NOTE: This is still a work-in-progress and far from finished. It is free to use and not sold or monetized in any way. It has NOT been audited or reviewed. For testing purposes only, not a replacement for your current messaging app. I have open source examples of various part of the app and im sure more investigation needs to be done for all details of this project. USE RESPONSIBLY!
I usually post along the lines of "promoting my project". I'm aiming for this post to be more technical. I hope to make it clear how the project works and some features/capabilities I will be working on. Feel free to reach out for clarity.
Im aiming to create the "theoretically" most secure messaging app. This has to be entirely theoretical because its impossible to create the "most secure messaging app". Cyber-security is a constantly evolving field and no system can be completely secure.
If you'd humor me, i tried to create an exhaustive list of features and practices that could help make my messaging app as secure as possible. Id like to open it up to scrutiny.
(Im grouping into green, orange and red because i coudnt think of a more appropriate title for the grouping.)
Green
- P2P - so that it can be decentralized and not rely on a central server for exchanging messages. The project is using WebRTC to establish a p2p connection between browsers.
- End to end encryption - so that even if the messages are intercepted, they cannot be read. The project is using an application-level cascading cipher on top of the encryption provided by WebRTC. the key sub-protocols involves in the approach are Signal, MLS and AES. while there has been pushback on the cascading cipher, rest-assured that this is functioning on and application-level and the purpose of the cipher is that it guarantees that the "stronger" algoritm comes up on top. any failure will result in a cascading failure... ultimately redundent on top of the mandated WebRTC encryption. i would plan to add more protocols into this cascade to investigate post-quantum solutions.
- Perfect forward secrecy - so that if a key is compromised, past messages cannot be decrypted. WebRTC already provides a reasonable support for this in firefox. but the signal and mls protocol in the cascading cipher also contribute resiliance in this regard.
- Key management - so that users can manage their own keys and not rely on a central authority. there is key focus on having local-only encryption keys. sets of keys are generated for each new connection and resued in future sessions.
- Secure signaling - so that the initial connection between peers is established securely. there are many approaches to secure signaling and while a good approach could be exchanging connection data offline, i would also be further improving this by providing more options. its possible to establish a webrtc connection without a connection-broker like this.
- Minimal infrastructure - so that there are fewer points of failure and attack. in the Webrtc approach, messages can be sent without the need of a central server and would also work in an offline hotspot network.
- Support multimedia - so that users can share animations and videos. this is important to provide an experience to users that makes the project appraling. there is progress made on the ui component library to provide various features and functionality users expect in a messaging app.
- Minimize metadata - so no one knows who’s messaging who or when. i think the metadata is faily minimal, but ultimately is reletive to how feature-rich i want the application. things like notification that a "user is typing" can be disabled, but its a common offering in normal messaging apps. similarly i things read-reciepts can be a useful feature but comes with metadata overhead. i hope to discuss these feature more in the future and ultimately provide the ability to disable this.
Orange
- Open source - moving towards a hybrid approach where relevent repositories are open source.
- Remove registration - creating a messaging app that eliminates the need for users to register is a feature that i think is desired in the cybersec space. the webapp approach seems to offer the capabilities and is working. as i move towards trying to figure out monetization, im unable to see how registration can be avoided.
- Encrypted storage - browser based cryptography is fairly capable and its possible to have important data like encryption keys encrypted at rest. this is working well when using passkeys to derive a password. this approach is still not complete because there will be improvements to take advantage of the filesystem API in order to have better persistence. passkeys wont be able to address this easily because they get cleared when you clear the site-data (and you lose the password for decrypting the data).
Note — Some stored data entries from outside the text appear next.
-- ==== Sys2Proof/Laws/KeepsOperands.lean ====
section
/-! SUPPORT. What the definitions of Sys2Proof/Machine/Operands.lean keep: one lemma each, in the terms of `Keeps`. -/

namespace Sys2Proof.Machine

open Sys2Proof

theorem State.fetch_keeps {s0 : State} {p1 : Machine.State} {p2 : Nat} {p3 : optParam EccFind EccFind.good} (hp1 : Keeps s0 (p1)) : Keeps s0 (@State.fetch p1 p2 p3).2 := by
  unfold State.fetch
  split
  · rename_i h3e
    have h3 : Keeps s0 _ := keeps_of_eq h3e (by
      refine State.cachedRead_keeps ?_
      · exact hp1
      )
    refine keepsP_mk ?_
    exact h3
  · rename_i h5e
    have h5 : Keeps s0 _ := keeps_of_eq h5e (by
      refine State.cachedRead_keeps ?_
      · exact hp1
      )
    refine keepsP_mk ?_
    exact h5
  · rename_i h8e
    have h8 : Keeps s0 _ := keeps_of_eq h8e (by
      refine State.cachedRead_keeps ?_
      · exact hp1
      )
    refine keepsP_mk ?_
    exact h8

theorem State.fetchTrap_keeps {s0 : State} {p1 : Machine.State} {p2 : Nat} {p3 : Nat} (hp1 : Keeps s0 (p1)) : Keeps s0 (@State.fetchTrap p1 p2 p3) := by
  unfold State.fetchTrap
  split
  · rename_i h3e
    have h3 : Keeps s0 _ := keeps_of_eq h3e (by
      refine State.draw_keeps ?_
      · exact hp1
      )
    refine State.takeTrap_keeps ?_
    · exact h3

theorem State.engineIssue_keeps {s0 : State} {p1 : Machine.State} {p2 : Nat} {p3 : Nat} {p4 : Nat} (hp1 : Keeps s0 (p1)) : Keeps s0 (@State.engineIssue p1 p2 p3 p4).2 := by
  unfold State.engineIssue
  refine keepsP_ite (fun _ => ?_) (fun _ => ?_)
  · refine keepsP_mk ?_
    exact hp1
  · split
    · rename_i h3e
      have h3 : Keeps s0 _ := keeps_of_eq h3e (by
        refine State.areaRead_keeps ?_
        · exact hp1
        )
      refine keepsP_ite (fun _ => ?_) (fun _ => ?_)
      · refine keepsP_mk ?_
        exact h3
      · refine keepsP_ite (fun _ => ?_) (fun _ => ?_)
        · refine keepsP_mk ?_
          exact h3
        · refine keepsP_mk ?_
          exact h3
    · rename_i h6e
      have h6 : Keeps s0 _ := keeps_of_eq h6e (by
        refine State.areaRead_keeps ?_
        · exact hp1
        )
      refine keepsP_mk ?_
      exact h6

theorem State.sampleDropped_keeps {s0 : State} {p1 : Machine.State} (hp1 : Keeps s0 (p1)) : Keeps s0 (@State.sampleDropped p1) := by
  unfold State.sampleDropped
  refine State.count_keeps ?_
  · refine State.mark_keeps ?_
    · exact hp1

theorem State.sampleSlot_keeps {s0 : State} {p1 : Machine.State} {p2 : Nat} {p3 : Nat} {p4 : Nat} (hp1 : Keeps s0 (p1)) : Keeps s0 (@State.sampleSlot p1 p2 p3 p4) := by
  unfold State.sampleSlot
  refine keeps_ite (fun _ => ?_) (fun _ => ?_)
  · exact hp1
  · extract_lets +onlyGivenNames -merge -underBinder x1
    try clear_value x1
    refine keeps_ite (fun _ => ?_) (fun _ => ?_)
    · exact keeps_upd hp1 rfl rfl rfl rfl rfl rfl rfl rfl rfl rfl rfl rfl (.inl rfl)
    · extract_lets +onlyGivenNames -merge -underBinder y3 x2
      try clear_value y3
      have h4 : Keeps s0 (x2) := by
        unfold x2
        exact keeps_upd hp1 rfl rfl rfl rfl rfl rfl rfl rfl rfl rfl rfl rfl (.inl rfl)
      clear_value x2
      apply keeps_gen x2 h4
      clear h4
      intro x2 h4
      refine keeps_ite (fun _ => ?_) (fun _ => ?_)
      · refine State.sampleDropped_keeps ?_
        · exact h4
      · extract_lets +onlyGivenNames -merge -underBinder x5
        try clear_value x5
        exact keeps_upd h4 rfl rfl rfl rfl rfl rfl rfl rfl rfl rfl rfl rfl (.inl rfl)

theorem State.chargeSlot_keeps {s0 : State} {p1 : Machine.State} {p2 : Nat} {p3 : Nat} (hp1 : Keeps s0 (p1)) : Keeps s0 (@State.chargeSlot p1 p2 p3) := by
  unfold State.chargeSlot
  refine State.sampleSlot_keeps ?_
  · refine State.count_keeps ?_
    · refine State.count_keeps ?_
      · exact keeps_upd hp1 rfl rfl rfl rfl rfl rfl rfl rfl rfl rfl rfl rfl (.inl rfl)

theorem State.stallCycle_keeps {s0 : State} {p1 : Machine.State} {p2 : Nat} (hp1 : Keeps s0 (p1)) : Keeps s0 (@State.stallCycle p1 p2) := by
  unfold State.stallCycle
  refine keeps_ite (fun _ => ?_) (fun _ => ?_)
  · refine State.count_keeps ?_
    · exact hp1
  · exact hp1

theorem State.issued_keeps {s0 : State} {p1 : Machine.State} {p2 : Nat} (hp1 : Keeps s0 (p1)) : Keeps s0 (@State.issued p1 p2) := by
  unfold State.issued
  refine State.chargeSlot_keeps ?_
  · refine State.count_keeps ?_
    · refine State.stallCycle_keeps ?_
      · exact hp1

theorem State.launch_keeps {s0 : State} {p1 : Machine.State} {p2 : EngineOp} (hp1 : Keeps s0 (p1)) : Keeps s0 (@State.launch p1 p2) := by
  unfold State.launch
  refine State.count_keeps ?_
  · refine State.setTstate_keeps ?_
    · refine State.step4_keeps ?_
      · refine State.setTag_keeps ?_
        · exact keeps_upd hp1 rfl rfl rfl rfl rfl rfl rfl rfl rfl rfl rfl rfl (.inl rfl)

theorem State.engineTry_keeps {s0 s : State} {opc t tag rs : Nat} {want : Octets → Bool}
    {make : EngineOp → State → Host.Outcome (EngineOp × State) Fault Refusal} (h : Keeps s0 s)
    (hm : ∀ o a o' b, Keeps s0 a → make o a = .next (o', b) → Keeps s0 b) :
    KeepsO s0 (s.engineTry opc t tag rs want make) := by
  unfold State.engineTry
  extract_lets r
  refine keepsO_ite (fun _ => h) (fun _ => ?_)
  have h1 : Keeps s0 (s.fetch t).2 := State.fetch_keeps h
  split
  · rename_i e; exact State.fetchTrap_keeps (keeps_of_eq e h1)
  · rename_i s1 e
    have k1 := keeps_of_eq e h1
    refine keepsO_ite (fun _ => h) (fun _ => ?_)
    have h2 : Keeps s0 (s1.engineIssue t tag (s.g t rs).toNat).2 := State.engineIssue_keeps k1
    split
    · rename_i e; exact State.takeTrap_keeps (keeps_of_eq e h2)
    · rename_i e; exact State.setTstate_keeps (keeps_of_eq e h2)
    · rename_i e
      have k2 := keeps_of_eq e h2
      refine keepsO_ite (fun _ => h) (fun _ => ?_)
      extract_lets s3 x
      have k3 : Keeps s0 s3 := State.issued_keeps k2
      split
      · rename_i e; exact State.launch_keeps (hm _ _ _ _ k3 e)
      · trivial
      · trivial

theorem State.engineCall_keeps {s0 s : State} {opc t tag rs : Nat} {want : Octets → Bool}
    {make : EngineOp → State → EngineOp × State} (h : Keeps s0 s)
    (hm : ∀ o a, Keeps s0 a → Keeps s0 (make o a).2) : KeepsO s0 (s.engineCall opc t tag rs want make) := by
  unfold State.engineCall
  refine State.engineTry_keeps h (fun o a o' b ha e => ?_)
  cases e' : make o a with
  | mk x y =>
    simp only [e'] at e
    cases e
    have := hm o a ha
    rw [e'] at this
    exact this

theorem State.issue_keeps {s0 : State} {p1 : Machine.State} {p2 : Nat} {p3 : Nat} {p4 : Machine.State → Host.Outcome Machine.State Fault Refusal} {p5 : optParam EccFind EccFind.good} (hp1 : Keeps s0 (p1)) (hp4 : ∀ q0, Keeps s0 (q0) → KeepsO s0 (p4 q0)) : KeepsO s0 (@State.issue p1 p2 p3 p4 p5) := by
  unfold State.issue
  refine keepsO_ite (fun _ => ?_) (fun _ => ?_)
  · refine keepsO_next ?_
    exact hp1
  · split
    · rename_i h3e
      have h3 : Keeps s0 _ := keeps_of_eq h3e (by
        refine State.fetch_keeps ?_
        · exact hp1
        )
      refine keepsO_next ?_
      refine State.fetchTrap_keeps ?_
      · exact h3
    · rename_i h6e
      have h6 : Keeps s0 _ := keeps_of_eq h6e (by
        refine State.fetch_keeps ?_
        · exact hp1
        )
      refine keepsO_ite (fun _ => ?_) (fun _ => ?_)
      · refine hp4 _ ?_
        · refine State.issued_keeps ?_
          · exact h6
      · refine keepsO_next ?_
        exact hp1

theorem State.writeStep_keeps {s0 : State} {p1 : Machine.State} {p2 : Nat} {p3 : Nat} {p4 : Word} (hp1 : Keeps s0 (p1)) : Keeps s0 (@State.writeStep p1 p2 p3 p4) := by
  unfold State.writeStep
  refine State.step4_keeps ?_
  · refine State.setG_keeps ?_
    · exact hp1

end Sys2Proof.Machine
end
- User education - the app is faily technical and i could use a lot more time to provide better information to users. the current website has a lot of technical details... but i think its a mess if you want to find information. this needs to be improved.
- Offline messaging - p2p messaging has its limitations, but i have an idea in mind for addressing this, by being able to spin up a selfhosted version that will remain online and proxy messages to users when they come online. this is still in the early stages of development and is yet to be demonstrated.
- Self-destructing messages - this is a common offering from secure messaging apps. it should be relatively simple to provide and will be added as a feature "soon".
- Javascript - there is a lot of rhetiric against using javascript for a project like this because of conerns about it being served over the internet. this is undestandable, but i think concerns can be mitigated. i can provide a selfhostable static-bundle to avoid fetching statics from the intetnet. there is additional investigation towards using service workers to cache the nessesary files for offline. i would like to make an explicit button to "fetch latests statics". the functionality is working, but more nees to be done before rolling out this functionality.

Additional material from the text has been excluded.